The grooves 18 ; 19 show in the cross-sectional view of the film roll 06 each have a width b18 and b19 and a groove depth t18 or t19, wherein the groove depth t18 or t19 in the range z. B. from 0.05 mm to 0.60 mm, preferably from 0.15 mm to 0.40 mm. The grooves 18 ; 19 are z. B. each as a in its cross section with a circular arc in the lateral surface of the film roll 06 submerged circle segment with a radius R18 or R19 in the range z. B. from 0.2 mm to 1.0 mm.
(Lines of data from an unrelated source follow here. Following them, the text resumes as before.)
/-! ### State.setMsix: an entry of the MSI-X table -/

@[simp] theorem State.msix_setMsix (s : State) (i : Nat) (v : MsixEntry) : (s.setMsix i v).msix i = v := by
  simp [State.msix, State.setMsix, lookD_putD]
theorem State.msix_setMsix_ne (s : State) {i j : Nat} (v : MsixEntry) (h : i ≠ j) : (s.setMsix i v).msix j = s.msix j :=
  lookD_putD_ne _ _ _ v h
theorem canonical_setMsix {s : State} (h : Canonical s) (i : Nat) (v : MsixEntry) : Canonical (s.setMsix i v) := h
@[simp] theorem State.setMsix_pending (s : State) (i : Nat) (v : MsixEntry) : (s.setMsix i v).pending = s.pending := rfl
@[simp] theorem State.setMsix_live (s : State) (i : Nat) (v : MsixEntry) : (s.setMsix i v).live = s.live := rfl
@[simp] theorem State.setMsix_staged (s : State) (i : Nat) (v : MsixEntry) : (s.setMsix i v).staged = s.staged := rfl
@[simp] theorem State.setMsix_hostMem (s : State) (i : Nat) (v : MsixEntry) : (s.setMsix i v).hostMem = s.hostMem := rfl
@[simp] theorem State.setMsix_out (s : State) (i : Nat) (v : MsixEntry) : (s.setMsix i v).out = s.out := rfl
@[simp] theorem State.setMsix_free (s : State) (i : Nat) (v : MsixEntry) : (s.setMsix i v).free = s.free := rfl
@[simp] theorem State.setMsix_sys (s : State) (i : Nat) (v : MsixEntry) : (s.setMsix i v).sys = s.sys := rfl
@[simp] theorem State.setMsix_time (s : State) (i : Nat) (v : MsixEntry) : (s.setMsix i v).time = s.time := rfl
@[simp] theorem State.setMsix_log (s : State) (i : Nat) (v : MsixEntry) : (s.setMsix i v).log = s.log := rfl
@[simp] theorem State.setMsix_flash (s : State) (i : Nat) (v : MsixEntry) : (s.setMsix i v).flash = s.flash := rfl
@[simp] theorem State.setMsix_flt (s : State) (i : Nat) (v : MsixEntry) : (s.setMsix i v).flt = s.flt := rfl
@[simp] theorem State.setMsix_pace (s : State) (i : Nat) (v : MsixEntry) : (s.setMsix i v).pace = s.pace := rfl
@[simp] theorem State.setMsix_lanes (s : State) (i : Nat) (v : MsixEntry) : (s.setMsix i v).lanes = s.lanes := rfl
@[simp] theorem State.setMsix_ports (s : State) (i : Nat) (v : MsixEntry) : (s.setMsix i v).ports = s.ports := rfl
@[simp] theorem State.setMsix_tab (s : State) (i : Nat) (v : MsixEntry) : (s.setMsix i v).tab = s.tab := rfl
@[simp] theorem State.setMsix_ver (s : State) (i : Nat) (v : MsixEntry) : (s.setMsix i v).ver = s.ver := rfl
@[simp] theorem State.setMsix_frames (s : State) (i : Nat) (v : MsixEntry) : (s.setMsix i v).frames = s.frames := rfl
@[simp] theorem State.setMsix_nextFrame (s : State) (i : Nat) (v : MsixEntry) : (s.setMsix i v).nextFrame = s.nextFrame := rfl
@[simp] theorem State.setMsix_lastPen (s : State) (i : Nat) (v : MsixEntry) : (s.setMsix i v).lastPen = s.lastPen := rfl
@[simp] theorem State.setMsix_fold (s : State) (i : Nat) (v : MsixEntry) : (s.setMsix i v).fold = s.fold := rfl
@[simp] theorem State.setMsix_sched (s : State) (i : Nat) (v : MsixEntry) : (s.setMsix i v).sched = s.sched := rfl
@[simp] theorem State.setMsix_perf (s : State) (i : Nat) (v : MsixEntry) : (s.setMsix i v).perf = s.perf := rfl
@[simp] theorem State.setMsix_telem (s : State) (i : Nat) (v : MsixEntry) : (s.setMsix i v).telem = s.telem := rfl
@[simp] theorem State.setMsix_flock (s : State) (i : Nat) (v : MsixEntry) : (s.setMsix i v).flock = s.flock := rfl
@[simp] theorem State.setMsix_crook (s : State) (i : Nat) (v : MsixEntry) : (s.setMsix i v).crook = s.crook := rfl
@[simp] theorem State.setMsix_mgmt (s : State) (i : Nat) (v : MsixEntry) : (s.setMsix i v).mgmt = s.mgmt := rfl
@[simp] theorem State.setMsix_muster (s : State) (i : Nat) (v : MsixEntry) : (s.setMsix i v).muster = s.muster := rfl

/-! ### State.setMemberSt: a device of the flock -/

@[simp] theorem State.memberSt_setMemberSt (s : State) (i : Nat) (v : MemberSt) : (s.setMemberSt i v).memberSt i = v := by
  simp [State.memberSt, State.setMemberSt, lookD_putD]
theorem State.memberSt_setMemberSt_ne (s : State) {i j : Nat} (v : MemberSt) (h : i ≠ j) : (s.setMemberSt i v).memberSt j = s.memberSt j :=
  lookD_putD_ne _ _ _ v h
theorem canonical_setMemberSt {s : State} (h : Canonical s) (i : Nat) (v : MemberSt) : Canonical (s.setMemberSt i v) := h
@[simp] theorem State.setMemberSt_pending (s : State) (i : Nat) (v : MemberSt) : (s.setMemberSt i v).pending = s.pending := rfl
@[simp] theorem State.setMemberSt_live (s : State) (i : Nat) (v : MemberSt) : (s.setMemberSt i v).live = s.live := rfl
@[simp] theorem State.setMemberSt_staged (s : State) (i : Nat) (v : MemberSt) : (s.setMemberSt i v).staged = s.staged := rfl
@[simp] theorem State.setMemberSt_hostMem (s : State) (i : Nat) (v : MemberSt) : (s.setMemberSt i v).hostMem = s.hostMem := rfl
@[simp] theorem State.setMemberSt_out (s : State) (i : Nat) (v : MemberSt) : (s.setMemberSt i v).out = s.out := rfl
@[simp] theorem State.setMemberSt_free (s : State) (i : Nat) (v : MemberSt) : (s.setMemberSt i v).free = s.free := rfl
@[simp] theorem State.setMemberSt_sys (s : State) (i : Nat) (v : MemberSt) : (s.setMemberSt i v).sys = s.sys := rfl
@[simp] theorem State.setMemberSt_time (s : State) (i : Nat) (v : MemberSt) : (s.setMemberSt i v).time = s.time := rfl
@[simp] theorem State.setMemberSt_log (s : State) (i : Nat) (v : MemberSt) : (s.setMemberSt i v).log = s.log := rfl
@[simp] theorem State.setMemberSt_flash (s : State) (i : Nat) (v : MemberSt) : (s.setMemberSt i v).flash = s.flash := rfl
@[simp] theorem State.setMemberSt_flt (s : State) (i : Nat) (v : MemberSt) : (s.setMemberSt i v).flt = s.flt := rfl
@[simp] theorem State.setMemberSt_pace (s : State) (i : Nat) (v : MemberSt) : (s.setMemberSt i v).pace = s.pace := rfl
@[simp] theorem State.setMemberSt_lanes (s : State) (i : Nat) (v : MemberSt) : (s.setMemberSt i v).lanes = s.lanes := rfl
@[simp] theorem State.setMemberSt_ports (s : State) (i : Nat) (v : MemberSt) : (s.setMemberSt i v).ports = s.ports := rfl
@[simp] theorem State.setMemberSt_host (s : State) (i : Nat) (v : MemberSt) : (s.setMemberSt i v).host = s.host := rfl
@[simp] theorem State.setMemberSt_tab (s : State) (i : Nat) (v : MemberSt) : (s.setMemberSt i v).tab = s.tab := rfl
@[simp] theorem State.setMemberSt_ver (s : State) (i : Nat) (v : MemberSt) : (s.setMemberSt i v).ver = s.ver := rfl
@[simp] theorem State.setMemberSt_frames (s : State) (i : Nat) (v : MemberSt) : (s.setMemberSt i v).frames = s.frames := rfl
@[simp] theorem State.setMemberSt_nextFrame (s : State) (i : Nat) (v : MemberSt) : (s.setMemberSt i v).nextFrame = s.nextFrame := rfl
@[simp] theorem State.setMemberSt_lastPen (s : State) (i : Nat) (v : MemberSt) : (s.setMemberSt i v).lastPen = s.lastPen := rfl
@[simp] theorem State.setMemberSt_fold (s : State) (i : Nat) (v : MemberSt) : (s.setMemberSt i v).fold = s.fold := rfl
@[simp] theorem State.setMemberSt_sched (s : State) (i : Nat) (v : MemberSt) : (s.setMemberSt i v).sched = s.sched := rfl
@[simp] theorem State.setMemberSt_perf (s : State) (i : Nat) (v : MemberSt) : (s.setMemberSt i v).perf = s.perf := rfl
@[simp] theorem State.setMemberSt_telem (s : State) (i : Nat) (v : MemberSt) : (s.setMemberSt i v).telem = s.telem := rfl
@[simp] theorem State.setMemberSt_flock (s : State) (i : Nat) (v : MemberSt) : (s.setMemberSt i v).flock = s.flock := rfl
@[simp] theorem State.setMemberSt_crook (s : State) (i : Nat) (v : MemberSt) : (s.setMemberSt i v).crook = s.crook := rfl
@[simp] theorem State.setMemberSt_muster (s : State) (i : Nat) (v : MemberSt) : (s.setMemberSt i v).muster = s.muster := rfl

end Sys2Proof.Machine
end

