def rqCommit : Request := rq opCommit (0x09 * 2 ^ 40) 0 []
def rqCommits : Request := rq opCommit 0 0 [BitVec.ofNat 64 (2 ^ 9 + 2 ^ 17)]
def rqCommitA : Request := rqF 2 opCommit 0 0 [BitVec.ofNat 64 (2 ^ 9)]
def rqDiscard : Request := rq opDiscard (0x11 * 2 ^ 40) 0 []
def rqDiscards : Request := rq opDiscard 0 0 [BitVec.ofNat 64 (2 ^ 9 + 2 ^ 17)]

/-- A ready device whose staged COMMIT_TIMEOUT is out of range. -/
def badVersions : State := ready.putSt F.versionCfg_COMMIT_TIMEOUT 0 0

theorem witness_CommitAndDiscardTakeEffect :
    St rqCommit ready ∧ unitsOf' rqCommit.pkt = some ([0x09], false) ∧
    unitOk 0x09 [0x09] (atAcceptance [] (bg rqCommit ready)) = true ∧
    unitOk 0x09 [0x09] (atAcceptance [] (bg rqCommit badVersions)) = false ∧ St rqCommit badVersions ∧
    St rqCommits ready ∧ unitsOf' rqCommits.pkt = some ([0x09, 0x11], true) ∧ rqCommits.pkt.atomic = false ∧
    St rqCommitA badVersions ∧ unitsOf' rqCommitA.pkt = some ([0x09], true) ∧ rqCommitA.pkt.atomic = true ∧
    unitOk 0x09 [0x09] (atAcceptance [] (bg rqCommitA badVersions)) = false ∧
    St rqCommitA ready ∧ unitOk 0x09 [0x09] (atAcceptance [] (bg rqCommitA ready)) = true ∧
    St rqDiscard ready ∧ unitsOf' rqDiscard.pkt = some ([0x11], false) ∧
    St rqDiscards ready ∧ unitsOf' rqDiscards.pkt = some ([0x09, 0x11], true) := by
  refine ⟨starts_of ?_, ?_, ?_, ?_, starts_of ?_, starts_of ?_, ?_, ?_, starts_of ?_, ?_, ?_, ?_, starts_of ?_, ?_, starts_of ?_,
    ?_, starts_of ?_, ?_⟩ <;> decide +kernel

/-- A ready device with exact-match table 0 valid, and one entry of key 5 in it, of the staged version. -/
def em0 : State := ready.put F.emTable_VALID 0 1
def em1 : State := (emInsertDo 0 false 5 0 (stagedVer em0) em0).toOption.getD em0

def rqIns (k : Nat) : Request := rq opEmInsert 0 0 [0, 0, 0, BitVec.ofNat 64 k]
def rqDel : Request := rq opEmDelete 0 0 [0, 0, 0, 5]
def rqLook : Request := rq opEmLookup 0 0 [BitVec.ofNat 64 (4 * 2 ^ 56), 0, 0, 5]

/-- The state in which the words of the key's bucket have been evaluated. -/
def emSeen (r : Request) (s : State) : State := (emEval 0 (emKey' r.pkt) (bg r s)).1

theorem witness_EmCommandsTakeEffect :
    (St (rqIns 5) em0 ∧ emParamOk (rqIns 5).pkt (bg (rqIns 5) em0) = true ∧
      (emEval 0 5 (bg (rqIns 5) em0)).2 = false ∧
      (∃ u, emInsertDo 0 false 5 0 (stagedVer (emSeen (rqIns 5) em0)) (emSeen (rqIns 5) em0) = .ok u)) ∧
    (St (rqIns 5) em1 ∧
      (∃ e, emInsertDo 0 false 5 0 (stagedVer (emSeen (rqIns 5) em1)) (emSeen (rqIns 5) em1) = .error e)) ∧
    (St rqDel em1 ∧ (∃ x, emFind 0 5 (stagedVer (emSeen rqDel em1)) (emSeen rqDel em1) = some x)) ∧
    (St rqDel em0 ∧ emFind 0 5 (stagedVer (emSeen rqDel em0)) (emSeen rqDel em0) = none) ∧
    (St rqLook em1 ∧ bits (pw rqLook.pkt 0) 58 56 = 4 ∧
      (∃ x, emFind 0 5 (stagedVer (emSeen rqLook em1)) (emSeen rqLook em1) = some x)) ∧
    (St rqLook em0 ∧ emFind 0 5 (stagedVer (emSeen rqLook em0)) (emSeen rqLook em0) = none) := by
  refine ⟨⟨starts_of ?_, ?_, ?_, ok_of ?_⟩, ⟨starts_of ?_, error_of ?_⟩, ⟨starts_of ?_, some_of ?_⟩, ⟨starts_of ?_, ?_⟩,
    ⟨starts_of ?_, ?_, some_of ?_⟩, ⟨starts_of ?_, ?_⟩⟩ <;> decide +kernel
The contributing to the respective contribution from the respective contributor 21 belonging surface to the respective groove 18 ; 19 sloping flanks 23 ( 5 However, in addition to a radius shape, each can also have an involute shape or a cycloid shape. 7 and 8th show for the otherwise same film roller 06 in each case a sectional profile, represented in Cartesian coordinates, in the form of a radius ( 7 ) trained flanks 23 the grooves 18 ; 19 and in involute or cycloid form ( 8th ) trained flanks 23 the grooves 18 ; 19 , wherein on the ordinate of the section profile in each case the respective groove depth t18 or t19 is plotted in microns and along the abscissa, the length of the relevant section profile also in microns, wherein in the 7 and 8th sectional profile shown in each case parallel to one of the grooves 18 ; 19 runs. The flanks 23 the grooves 18 ; 19 However, they are also formed on a straight surface, so that the grooves 18 ; 19 in their respective cross section z. B. a rectangular shape, a Triangular shape or a trapezoidal shape results. The grooves 18 ; 19 become on the lateral surface of the film roller 06 z. B. produced by the machining step of turning or milling.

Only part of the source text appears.